The verso text in Italian, headed Dell’ Asia Tavola Decima Antica, provides the accompanying notes and coordinate data, listing key cities, deserts, and mountain ranges. These annotations reflect the Venetian editors’ fascination with merging classical geography and new knowledge from Arab and Portuguese exploration.
This plate comes from the 1574 edition published by Giordano Ziletti, the third printing of Ruscelli’s Italian translation following the Valgrisi editions of 1561 and 1564. The Ziletti issue is distinguished by a revised projection and updated typographic layout, producing one of the most elegant Venetian interpretations of Ptolemy’s atlas. Later printings in 1598 and 1599 reused these same plates.

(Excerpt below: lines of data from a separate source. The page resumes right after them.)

-- ==== Sys2Proof/Machine/NetCmds.lean ====
section
/-! DEFINITION. The package network (11): routing of flits, cut-offs, credits, network errors at their requesters, and the
1 ms timeouts of outstanding transactions (19 R465). -/

namespace Sys2Proof.Machine
open Sys2Proof

/-! ### Codes (11 R310, R311) -/

/-- Whether a class and OP are in the table *Message codes*. -/
def msgCoded (cls op : Nat) : Bool :=
  match cls with
  | 0 => decide (0x01 ≤ op) && decide (op ≤ 0x10)
  | 1 => decide (0x20 ≤ op) && decide (op ≤ 0x29)
  | 2 => decide (0x40 ≤ op) && decide (op ≤ 0x49)
  | 3 => decide (0x60 ≤ op) && decide (op ≤ 0x67)
  | 4 => op == 0x80 || op == 0x81
  | 5 => decide (0xA0 ≤ op) && decide (op ≤ 0xA5)
  | _ => false

/-- The class and OP of a request of *Coherence messages* (10 R292); a directory victim's removal is the home's own and travels
as snoops. -/
def ReqKind.code : ReqKind → Option (Nat × Nat)
  | .rdShared => some (0, 0x01)
  | .rdNoexcl => some (0, 0x02)
  | .rdUnique => some (0, 0x03)
  | .upgrade => some (0, 0x04)
  | .zeroUnique => some (0, 0x05)
  | .cmoClean => some (0, 0x06)
  | .cmoFlush => some (0, 0x07)
  | .rdNoalloc => some (0, 0x08)
  | .wrFull => some (0, 0x09)
  | .wrMask => some (0, 0x0A)
  | .dirEvict => none

/-- Whether a stop holds an agent by its function (01 R17, 11 R310). -/
def stopHolds (t a : Nat) : Bool :=
  a ≤ 1 || a == 14 || (match (stopFunc t).1 with
    | 1 => a == 2 || a == 3
    | 2 => a == 4 || a == 5
    | 3 => decide (6 ≤ a) && decide (a ≤ 9)
    | 4 => a == 10 || a == 11
    | 5 => a == 12 || a == 13
    | 6 => a == 15
    | _ => false)

/-! ### Routing (11 R313, R314) -/

/-- An output of a router. -/
inductive OutPort where
  | xPos | xNeg | yPos | yNeg | eject
  deriving DecidableEq, Repr

/-- Number of an output: the bit of its link in LINK_DOWN. -/
def OutPort.num : OutPort → Nat
  | .xPos => 0
  | .xNeg => 1
  | .yPos => 2
  | .yNeg => 3
  | .eject => 4

/-- Whether the shorter way from `a` to `b` on a ring of 8 goes positive; `long` takes the other. -/
def goesPos (a b : Nat) (long : Bool) : Bool := decide ((b + 8 - a) % 8 ≤ 4) != long

/-- The output of a flit at router `here` (11 R313). -/
def State.route (s : State) (here : Nat) (arr : Arrival) (f : Flit) : OutPort :=
  let e := if f.epoch = 0 then Reg.RTR_TTA here f.dst else Reg.RTR_TTB here f.dst
  if here % 8 ≠ f.dst.val % 8 then
    match arr with
    | .xPos => .xPos
    | .xNeg => .xNeg
    | _ => if goesPos (here % 8) (f.dst.val % 8) (s.on e F.RTR_TTA_X_LONG) then .xPos else .xNeg
  else if here / 8 ≠ f.dst.val / 8 then
    match arr with
    | .yPos => .yPos
    | .yNeg => .yNeg
    | _ => if goesPos (here / 8) (f.dst.val / 8) (s.on e F.RTR_TTA_Y_LONG) then .yPos else .yNeg
  else .eject

/-- The virtual channel of a flit on its output link (11 R314): 0 on entering a dimension, 1 from the dateline link on. -/
def outVc (here : Nat) (arr : Arrival) (o : OutPort) (vc : Nat) : Nat :=
  let x := here % 8
  let y := here / 8
  match o with
  | .xPos => if x = 7 then 1 else (match arr with
    | .xPos => vc
    | _ => 0)
  | .xNeg => if x = 0 then 1 else (match arr with
    | .xNeg => vc
    | _ => 0)
  | .yPos => if y = 7 then 1 else (match arr with
    | .yPos => vc
    | _ => 0)
  | .yNeg => if y = 0 then 1 else (match arr with
    | .yNeg => vc
    | _ => 0)
  | .eject => 0

/-! ### Cut-offs and discards (11 R324, R325) -/

/-- Record a cut-off, discard or configuration-bus ending at router `t`, and raise the event of the packet's source stop. -/
def State.cutRecord (s : State) (t src cls agent cause tag : Nat) : State :=
  let o := Reg.RTR_CUT t
  let s := if s.on o F.RTR_CUT_VALID then s.wr o F.RTR_CUT_MORE 1
    else s.wrs o [(F.RTR_CUT_VALID, 1), (F.RTR_CUT_MORE, 0), (F.RTR_CUT_SRC, src), (F.RTR_CUT_CLASS, cls),
      (F.RTR_CUT_SRC_AGENT, agent), (F.RTR_CUT_CAUSE, cause), (F.RTR_CUT_TAG, tag)]
  s.raise (161 + src)

/-- Requests of a cluster by OP. -/
def reqOfOp (op : Nat) : Option ReqKind :=
  match op with
  | 1 => some .rdShared
  | 2 => some .rdNoexcl
  | 3 => some .rdUnique
  | 4 => some .upgrade
  | 5 => some .zeroUnique
  | 6 => some .cmoClean
  | 7 => some .cmoFlush
  | _ => none

/-- Change what the routers hold. -/
def State.fab (s : State) (f : Fabric → Fabric) : State := { s with fabric := f s.fabric }

/-- Answer a REQ or MGT packet with RSP_ERROR (11 R325, R326), which travels to its source agent. The request of a cluster that
the packet carries is the one that fails. -/
def State.reqError (s : State) (t : Nat) (f : Flit) (code : Nat) : State :=
  let s := (s.logFw f.who (128 * f.addr) (f.op == 3)).answer .error
  let s := s.fab (fun x => { x with mgt := if f.cls = 5 then x.mgt.erase (f.src.val, f.srcAgent, f.dst.val) else x.mgt })
  match stopFunc f.src, reqOfOp f.op with
  | (1, c), some k =>
    let cl := s.cluster c
    match cl.reqs.find? (fun r => r.kind == k && r.ln == f.addr && !r.sent) with
    | some r =>
      let s := s.setCluster c { cl with reqs := cl.reqs.map (fun x => if x == r then { x with sent := true } else x) }
      s.post ⟨.rspError code, f.addr, t, c, noData, r.who, 0⟩
    | none => s
  | _, _ => s.post ⟨.rspError code, f.addr, t, errAgent f.src f.srcAgent, noData, f.who, 0⟩

/-- A packet leaves the network: the count of its epoch falls (11 R321). -/
def State.pktGone (s : State) (f : Flit) : State :=
  { s with pkts := Tab.put 0 s.pkts f.epoch (Tab.get 0 s.pkts f.epoch - 1) }

/-- Key of a credit: sender, receiver and stage, 0 for XCH. -/
def creditKey (a b stage : Nat) : Nat := 32 * (64 * a + b) + stage

/-- Return a credit to its sender. -/
def State.giveCredit (s : State) (a b stage : Nat) : State :=
  let k := creditKey a b stage
  { s with credits := Tab.put 0 s.credits k (Tab.get 0 s.credits k - 1) }

/-- What the flits of a packet have in common (11 R312): all of the header but INDEX, LAST and VC; a closing flit sets POISON. -/
def flitHeader (f : Flit) : Flit := { f with index := 0, last := false, vc := 0, poison := false, payload := [] }

/-- Whether two flits are of one packet. -/
def samePacket (f g : Flit) : Bool := flitHeader f == flitHeader g

/-- A router discards a flit of a packet (11 R324, R325): the first it discards is recorded, and the rest of the packet follows
it up to its LAST. A REQ or MGT packet discarded from its first flit is answered CUT_OFF. -/
def State.discard (s : State) (t : Nat) (f : Flit) (cause : Nat) : State :=
  if s.fabric.cut.contains (t, flitHeader f) then
    (s.fab (fun x => if f.last then { x with cut := x.cut.erase (t, flitHeader f) } else x)).answer .error
  else
    let s := s.fab (fun x => if f.last then x else { x with cut := x.cut ++ [(t, flitHeader f)] })
    let s := (s.cutRecord t f.src f.cls f.srcAgent cause f.tag).answer .error
    if f.index ≠ 0 then s
    else
      let s := s.pktGone f
      if f.cls = 0 ∨ f.cls = 5 then s.reqError t f codeCutOff else s

/-! ### Statistics (11 R327) -/

/-- Count a packet whose LAST flit is ejected; `first` is the FCLK count at which its first flit was. -/
def State.statEject (s : State) (t first : Nat) (f : Flit) : State :=
  let c := Reg.RTR_STAT_CTRL t
  let ok := s.on c F.RTR_STAT_CTRL_EN &&
    (!s.on c F.RTR_STAT_CTRL_PID_EN || s.rd c F.RTR_STAT_CTRL_PID == f.who.pid) &&
    (!s.on c F.RTR_STAT_CTRL_CLASS_EN || s.rd c F.RTR_STAT_CTRL_CLASS == f.cls)
  if !ok then s
  else
    let lat := (first + 16384 - f.time % 16384) % 16384
    let s := s.wrW (Reg.RTR_IPKT t f.src) (s.rdW (Reg.RTR_IPKT t f.src) + 1)
    let s := s.wrW (Reg.RTR_IFLIT t f.src) (s.rdW (Reg.RTR_IFLIT t f.src) + BitVec.ofNat 64 (f.index + 1))
    let o := Reg.RTR_ILAT t f.src
    let s := s.wr o F.RTR_ILAT_MAX (max (s.rd o F.RTR_ILAT_MAX) lat)
    s.addF o F.RTR_ILAT_SUM lat

/-! ### Ejection (11 R324, R326, 19 R461) -/

/-- The DAT messages by OP. -/
def datOfOp (op : Nat) (k : MKind) : Bool := k.code == (3, op)

/-- Poison the line of the first message in flight that a DAT packet carries. -/
def poisonFirst (p : Msg → Bool) : List Msg → List Msg
  | [] => []
  | m :: l => if p m then { m with data := { m.data with poison := true } } :: l else m :: poisonFirst p l

/-- What the receiver of a packet that was cut off does (19 R461): a REQ or MGT packet is answered CUT_OFF, a DAT packet
delivers its line as poison, and a survivor, probe, exchange or top-k packet ends the receiving task with POISON. -/
def State.cutPacket (s : State) (t : Nat) (f : Flit) : State :=
  if f.cls = 0 ∨ f.cls = 5 then s.reqError t f codeCutOff
  else if f.op = 0x65 ∨ f.op = 0x66 ∨ f.op = 0x80 ∨ f.op = 0x81 then
    match stopFunc f.dst with
    | (1, c) => s.failTask c 0x12 0 0xFFFF
    | _ => s
  else { s with net := poisonFirst (fun m => datOfOp f.op m.kind && m.ln == f.addr) s.net }

/-- The proxy of a fenced agent receives a packet's LAST flit (11 R326): requests are answered DOMAIN_OFF, snoops RSP_I by a
caching agent's proxy, with their credit; the rest is sunk. -/
def State.proxy (s : State) (t : Nat) (f : Flit) : State :=
  if f.cls = 0 ∨ f.cls = 5 then s.reqError t f codeDomainOff
  else if f.cls = 1 then
    let s := s.giveCredit f.src t f.stage
    if f.dstAgent = 2 ∨ f.dstAgent = 12 then
      let a := if f.dstAgent = 2 then (stopFunc t).2 else 36
      s.onMsg (fun m => m.kind.code == (1, f.op) && m.agent == a && m.ln == f.addr)
        (fun m s => s.post ⟨.rspI, f.addr, m.home, a, noData, m.who, 0⟩)
    else s.reqError t f codeDomainOff
  else s

/-- A flit is ejected at its destination: statistics at the LAST one, the fence's proxy for a fenced agent (11 R326), and the
end of a packet that a closing flit cut short (R324). An answer ends the wait of the MGT request it is for (R316). -/
def State.eject (s : State) (t first : Nat) (f : Flit) : State :=
  let s := s.answer (.ok 4)
  let s := if s.fenced t f.dstAgent && f.cls == 4 then s.giveCredit f.src t 0 else s
  if !f.last then (if f.index = 0 then s.fab (fun x => { x with heads := x.heads ++ [(flitHeader f, first)] }) else s)
  else
    let at_ := (s.fabric.heads.lookup (flitHeader f)).getD first
    let s := (s.statEject t at_ f).pktGone f
    let short := s.fabric.closed.contains (flitHeader f)
    let s := s.fab (fun x => { x with
      closed := x.closed.erase (flitHeader f)
      heads := x.heads.eraseP (fun e => e.1 == flitHeader f)
      mgt := if f.cls = 2 then x.mgt.erase (t, f.dstAgent, f.src.val) else x.mgt })
    if s.fenced t f.dstAgent then s.proxy t f else if short then s.cutPacket t f else s

/-! ### Injection (11 R312, R316, R317, R320, R321, R326) -/

/-- What a source injects (11 R320, R321): the first flit of a packet gets its CURRENT epoch; a packet for a home or aggregation
unit goes to the substitute of the source's own entry, in the table of its epoch. -/
def State.stamped (s : State) (t : Nat) (f : Flit) : Flit :=
  let f : Flit := if f.index = 0 then { f with epoch := s.rd (Reg.RTR_NET t) F.RTR_NET_CURRENT } else f
  let e := if f.epoch = 0 then Reg.RTR_TTA t f.dst else Reg.RTR_TTB t f.dst
  if f.dstAgent ≤ 1 ∧ s.on e F.RTR_TTA_REMAP = true then { f with dst := Fin.ofNat 64 (s.rd e F.RTR_TTA_SUBST) } else f

/-- Key of an output of router `t`, by its number, or of its injection port. -/
def outKey (t k : Nat) : Nat := if k < 4 then 4 * t + k else 256 + t
def injKey (t : Nat) : Nat := 320 + t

Ptolemy’s Geographia, written around 150 CE, was rediscovered in manuscript form about 1300 and first printed in Bologna in 1477. It became the foundation for all Renaissance cartography, influencing the works of Mercator, Ortelius, and Münster.

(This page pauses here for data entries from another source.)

/-- A task whose batch is to come from its input operator, nothing keeping it: the driving SCAN, all its pages readable through
the slice's TLB, sends their page requests in order of column and opens the scan; a fetch SCAN with its batch, some selected row
lying below a column's rows and its requests prepared, fetches, and one whose selected rows all lie beyond, or that has none,
goes on at once with its rows. SCANRAW of one column, a block read, sends the block's survivors under the column's predicates;
of a table, its bucket lines read, it takes the entries in them as rows. RECV takes the rows its plan gives of each message
received, those moved to spill first and read there, as the batch, and leaves the rest. INLINE_IN, its bytes there and read, takes
the batch's rows in their order. MERGE not told at dispatch, its pipeline's unmerged runs known, is given the runs of the next
merge and its pipeline's progress with it; one that was told opens its runs; an intermediate merge whose accesses go through is
done with its runs; the final merge, its runs read, takes their records, in order, as the batch. A merge of a level-0 partition
whose accesses go through ends with the aggregation cache empty, and of one that spilled nothing sends no request. The gather
task, every other task ended and every row arrived, takes the rows kept as its batch, which may be none. Rows of TOPK
that reach their gather task join the rows kept there. -/
def Obligations.InputOperatorsComplete : Prop :=
  (∀ (s : State) (n : Fin 36) (x : Task) (c : OpCtx), s.inputsAt n 1 x c → x.opened = false → x.kind ≠ .gather → (c.scanPages x).all (fun y => (s.pageEte n x y.2.1 y.2.2).any (fun e => e.r) && decide (y.2.1.base + 65536 * y.2.2 < 2 ^ 57)) = true → 
      Completes (.scan n) s (fun t =>
        t.eng.pages = s.eng.pages ++ (c.scanPages x).filterMap (fun y => (s.pageEte n x y.2.1 y.2.2).map (fun e =>
           ⟨n, x.id, 0, y.1, y.2.2, y.2.1.base + 65536 * y.2.2, e.phys (y.2.1.base + 65536 * y.2.2), false, [], none⟩)) ∧
         (t.slice n).task = some { x with opened := true, blks := x.blocks c })) ∧
  (∀ (s : State) (n : Fin 36) (x : Task) (b : Batch) (c : OpCtx), s.standsAt n 1 x b c → c.fetches b = true → ((startFetch n c x b).run s).1.toOption = some () → 
      Completes (.scan n) s (fun t =>
        (t.slice n).task.any (fun y => y.fetching && y.fetch != [] && y.oper == x.oper && y.batch == some b) = true)) ∧
  (∀ (s : State) (n : Fin 36) (x : Task) (b : Batch) (c : OpCtx), s.standsAt n 1 x b c → c.fetches b = false → 
      Completes (.scan n) s (fun t =>
        (t.slice n).task.any (fun y => !y.fetching && y.fetch == [] && y.oper == x.oper + 1 && y.batch.any (fun q => q.rows == b.rows)) = true)) ∧
  (∀ (s : State) (n : Fin 36) (x : Task) (c : OpCtx) (d : ColD) (rows : List (Bool × Nat)) (pa : Nat) (u : State), s.inputsAt n 2 x c → x.kind ≠ .gather → bitAt c.o.opt 0 = false → c.ncols = 1 → c.col 0 = some d → d.ty ≠ .varstr → d.ty ≠ .bool → x.sent < x.blocks c → 1024 * (x.firstBlock c + x.sent) < d.rows → ((rawBlock (x.who n) d (x.firstBlock c + x.sent)).run s).1.toOption = some rows → ((rawBlock (x.who n) d (x.firstBlock c + x.sent)).run s).2 = u → ((xlate (x.who n) (d.base + 1024 * (x.firstBlock c + x.sent) * d.ty.width) false).run u).1.toOption = some pa → ((xlate (x.who n) (d.base + 1024 * (x.firstBlock c + x.sent) * d.ty.width) false).run u).2 = u → (u.slice n).task = some x → u.eng.surv = s.eng.surv → 
      Completes (.scanraw n) s (fun t =>
        t.eng.surv = s.eng.surv ++ [⟨n, x.id, 0, x.sent, blockBits c 0 d rows allBits,
           ((List.range 1024).filter (fun i => nthD (blockBits c 0 d rows allBits) i false)).map (fun i =>
             if (nthD rows i (false, 0)).1 then Cell.of (nthD rows i (false, 0)).2 else Cell.null)⟩] ∧ (t.slice n).task = some { x with opened := true, blks := x.blocks c, sent := x.sent + 1 })) ∧
  (∀ (s : State) (n : Fin 36) (x : Task) (c : OpCtx) (k : Nat) (bytes : List Byte) (u : State) (d : TDecl), s.inputsAt n 2 x c → bitAt c.o.opt 0 = true → x.opened = false → x.kind = .unit k → (c.r.pipe x.pipe).next < (c.r.pipe x.pipe).total → tDeclOf (c.m.decl c.o.a4) = d → ((vread (x.who n) (d.base + 65536 * k) (128 * min 512 (2 ^ d.linesLog2 - 512 * k))).run (s.setTask n { x with blks := 1 })).1.toOption = some bytes → ((vread (x.who n) (d.base + 65536 * k) (128 * min 512 (2 ^ d.linesLog2 - 512 * k))).run (s.setTask n { x with blks := 1 })).2 = u → u.cbSound n → (u.slice n).task = some { x with blks := 1 } → (tableRows c d ((List.range (min 512 (2 ^ d.linesLog2 - 512 * k))).map (fun i => (8 * (512 * k + i), sliceB bytes (128 * i) 128)))).rows ≠ [] → 
      Completes (.scanraw n) s (fun t =>
        (t.slice n).task.any (fun y => y.opened && y.blk == 1 && y.batch == some
          ((Batch.empty.append (tableRows c d ((List.range (min 512 (2 ^ d.linesLog2 - 512 * k))).map (fun i => (8 * (512 * k + i), sliceB bytes (128 * i) 128))))).split 1024).1) = true)) ∧
  (∀ (s : State) (n : Fin 36) (x : Task) (c : OpCtx) (got : List (List (List Cell))) (u : State), s.inputsAt n 3 x c → x.kind ≠ .gather → x.opened = false → (((s.recvPlan n x c).mapM (fun q => recvRows x q.1 q.2)).run s).1.toOption = some got → (((s.recvPlan n x c).mapM (fun q => recvRows x q.1 q.2)).run s).2 = u → (u.slice n).task = some x → u.cbSound n → got.flatten ≠ [] → ((c.m.colList c.o.a0 c.o.a1).map Prod.snd).Nodup → 
      Completes (.recv n) s (fun t =>
        (t.slice n).rbuf = takenFrom (s.recvPlan n x c) ∧
         (t.slice n).task.any (fun y => y.opened && y.blk == y.blks && y.batch.any (fun q => q.rows.length == got.flatten.length &&
           (c.m.colList c.o.a0 c.o.a1).all (fun e => (List.range got.flatten.length).all (fun i => q.cell e.2 i == nthD (nthD got.flatten i []) e.1 Cell.null)))) = true)) ∧
  (∀ (s : State) (n : Fin 36) (x : Task) (c : OpCtx) (k k1 : Nat) (bytes : List Byte) (u : State) (q : Batch), s.inputsAt n 4 x c → c.d.stall = none → c.d.fail = none → x.kind = .unit k → x.opened = false → s.ringPort x.ring = none ∨ 1024 * k * inlineRec c.m c.p c.o + k1 * inlineRec c.m c.p c.o ≤ c.d.inp.length → 1 ≤ k1 → k1 = min 1024 (c.r.inBytes / max 1 (inlineRec c.m c.p c.o) - 1024 * k) → ((inlineRead c.d c.r (1024 * k * inlineRec c.m c.p c.o) (k1 * inlineRec c.m c.p c.o)).run s).1.toOption = some bytes → ((inlineRead c.d c.r (1024 * k * inlineRec c.m c.p c.o) (k1 * inlineRec c.m c.p c.o)).run s).2 = u → (u.slice n).task = some x → u.cbSound n → u.taskGoes n x = true → ((inlineRows c (1024 * k) bytes k1).run u).1.toOption = some q → 
      Completes (.inlineIn n) s (fun t =>
        (t.slice n).task.any (fun y => y.opened && y.blk == 1 && y.batch.any (fun q => q.rows == (List.range k1).map (· + 1024 * k))) = true)) ∧
  (∀ (s : State) (n : Fin 36) (x : Task) (c : OpCtx) (pool l : List Nat) (last : Bool) (ps : PipeSt), s.inputsAt n 49 x c → x.kind ≠ .gather → x.opened = false → x.told = false → (c.r.pipe x.pipe).runs = some pool → nextMerge (c.r.pipe x.pipe) c.fanIn pool = some (l, last, ps) → 
      Completes (.merge n) s (fun t =>
        (t.slice n).task = some { x with opened := true, told := true, runs := l, final := last, blk := 0, blks := 1 } ∧
         (t.run x.ring x.seq).map (fun r => r.pipe x.pipe) = some ps)) ∧
  (∀ (s : State) (n : Fin 36) (x : Task) (c : OpCtx), s.inputsAt n 49 x c → x.kind ≠ .gather → x.opened = false → x.told = true → 
      Completes (.merge n) s (fun t =>
        (t.slice n).task = some { x with opened := true, blk := 0, blks := 1 })) ∧
  (∀ (s : State) (n : Fin 36) (x : Task) (c : OpCtx), s.inputsAt n 49 x c → x.kind ≠ .gather → x.opened = true → x.final = false → x.blk < x.blks → ((interMerge n c x).run s).1.toOption = some () → 
      Completes (.intermediateMergeTask n) s (fun t =>
        (t.slice n).task.any (fun y => y.runs.isEmpty && y.blk == 1) = true ∧
         (t.run x.ring x.seq).map (fun r => (r.pipe x.pipe).merging) = some ((c.r.pipe x.pipe).merging - 1))) ∧
  (∀ (s : State) (n : Fin 36) (x : Task) (c : OpCtx) (recs : List (List Byte)) (u : State), s.inputsAt n 49 x c → x.kind ≠ .gather → x.opened = true → x.final = true → x.blk < x.blks → x.blks = 1 → ((mergedRecords (x.who n) (rDeclOf (c.m.decl c.o.a4)) x.runs).run s).1.toOption = some recs → ((mergedRecords (x.who n) (rDeclOf (c.m.decl c.o.a4)) x.runs).run s).2 = u → (u.slice n).task = some x → u.cbSound n → recs ≠ [] → 
      Completes (.finalMergeTask n) s (fun t =>
        (t.slice n).task.any (fun y => y.runs.isEmpty && y.blk == 1 && y.batch.any (fun q => q.rows == (recs.take 1024).map (fun r => leAt r (rDeclOf (c.m.decl c.o.a4)).keyBytes 8))) = true)) ∧
  (∀ (s : State) (n : Fin 36) (x : Task) (c : OpCtx) (k : Nat) (o : OpW), (s.slice n).task = some x → s.taskGoes n x = true → x.kind = .gather → s.opCtx { x with oper := 0 } = some c → s.cbSound n → x.opened = false → x.batch = none → x.probes = [] → x.queue = Batch.empty → x.ending = false → x.blks ≤ x.blk → (c.r.pipe x.pipe).running = 1 → s.eng.top.all (fun m => m.ring != x.ring || m.seq != x.seq || m.pipe != x.pipe) = true → s.inputGone c.d c.r c.m 16 x.pipe = true → topkAt c.p = some (k, o) → 
      Completes (.gatherTask n) s (fun t =>
        (t.slice n).task.any (fun y => y.opened && (if (c.r.pipe x.pipe).heap.isEmpty then y.batch.isNone else
           y.oper == k + 1 && y.batch.any (fun q => q.rows == ((c.r.pipe x.pipe).heap.take 1024).map (·.rn)))) = true ∧
         (t.run x.ring x.seq).map (fun r => (r.pipe x.pipe).gathered) = some true)) ∧
  (∀ (s : State) (n : Fin 36) (m : TMsg) (x : Task) (c : OpCtx) (k : Nat) (o : OpW), s.eng.top.find? (fun m => m.dst == n.val) = some m → (s.slice n).task = some x → s.taskGoes n x = true → s.cbSound n → x.kind = .gather → x.ring = m.ring → x.seq = m.seq → x.pipe = m.pipe → s.opCtx { x with oper := 0 } = some c → topkAt c.p = some (k, o) → 
      Completes (.topkRows n) s (fun t =>
        t.eng.top = s.eng.top.erase m ∧ (t.run m.ring m.seq).map (fun r => (r.pipe m.pipe).heap) =
           some (keepTop (bitsOf o.a5 12 0) (bitAt o.opt 0) (m.rows.foldl (fun l h => insertBy HeapRow.ord h l) (c.r.pipe m.pipe).heap)).1)) ∧
  (∀ (s : State) (n : Fin 36) (x : Task) (c : OpCtx) (q : Nat), (s.slice n).task = some x → s.taskGoes n x = true → x.kind = .level0 q → x.opened = false → s.opCtx { x with oper := 0 } = some c → c.p.aggOp.isSome = true → ((level0Merge n c x q).run s).1.toOption = some () → 
      Completes (.level0MergeTask n) s (fun t =>
        (t.slice n).task.any (fun y => y.opened && y.blk == 1 && y.blks == 1) = true ∧ (t.slice n).agg = [])) ∧
  (∀ (s : State) (n : Fin 36) (x : Task) (c : OpCtx) (q k : Nat) (o : OpW), (s.slice n).task = some x → s.taskGoes n x = true → x.kind = .level0 q → x.opened = false → s.opCtx { x with oper := 0 } = some c → c.p.aggOp = some (k, o) → Tab.get ([], 0) c.r.l0 (l0Key x.pipe q) = ([], 0) → (s.slice n).agg = [] → 
      Completes (.level0MergeTask n) s (fun t =>
        (t.slice n).task = some { x with opened := true, blk := 1, blks := 1 } ∧ t.eng.bops = s.eng.bops))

References Shirley Mapping of the World no. 133; Phillips Atlases 373
Projection Revised conical form introduced in the 1574 Ziletti edition
Verso text Italian commentary explaining the ancient geography of India and its regions
Rarity The 1574 Ziletti printing is scarcer than the 1561 Valgrisi edition and is valued for its full margins and clean impression.
Verso English Translation
India within the Ganges begins at the river Indus and extends eastward to the Gulf of the Ganges.
In this region lie the mountains Imaus and the lesser chain called Paropanisus, the rivers Indus and Ganges, and many notable cities, among which Bactra, Palibothra, and Ozene are most renowned.
These lands are inhabited by many nations — the Gangaridae, the Prasii, the Pandionae, and other peoples beyond the Ganges.
To the south it is bounded by the Indian Ocean, to the north by the Emodian and Imaus mountains, to the east by the Gulf of the Ganges, and to the west by the river Indus.
This country abounds in spices, gems, and elephants.
Scholarly Note
The Italian text on the verso of your copy is not a direct translation of the ancient Latin but rather a 16th-century explanatory table that lists Ptolemy’s coordinates (Città, Deserti, Monti) and includes numerical annotations for the longitude and latitude of principal cities such as Ozene, Palibothra, and Bactra. The Latin passage above is the corresponding original geographical description from Ptolemaei Geographiae Libri Octo, which the Venetian editors paraphrased.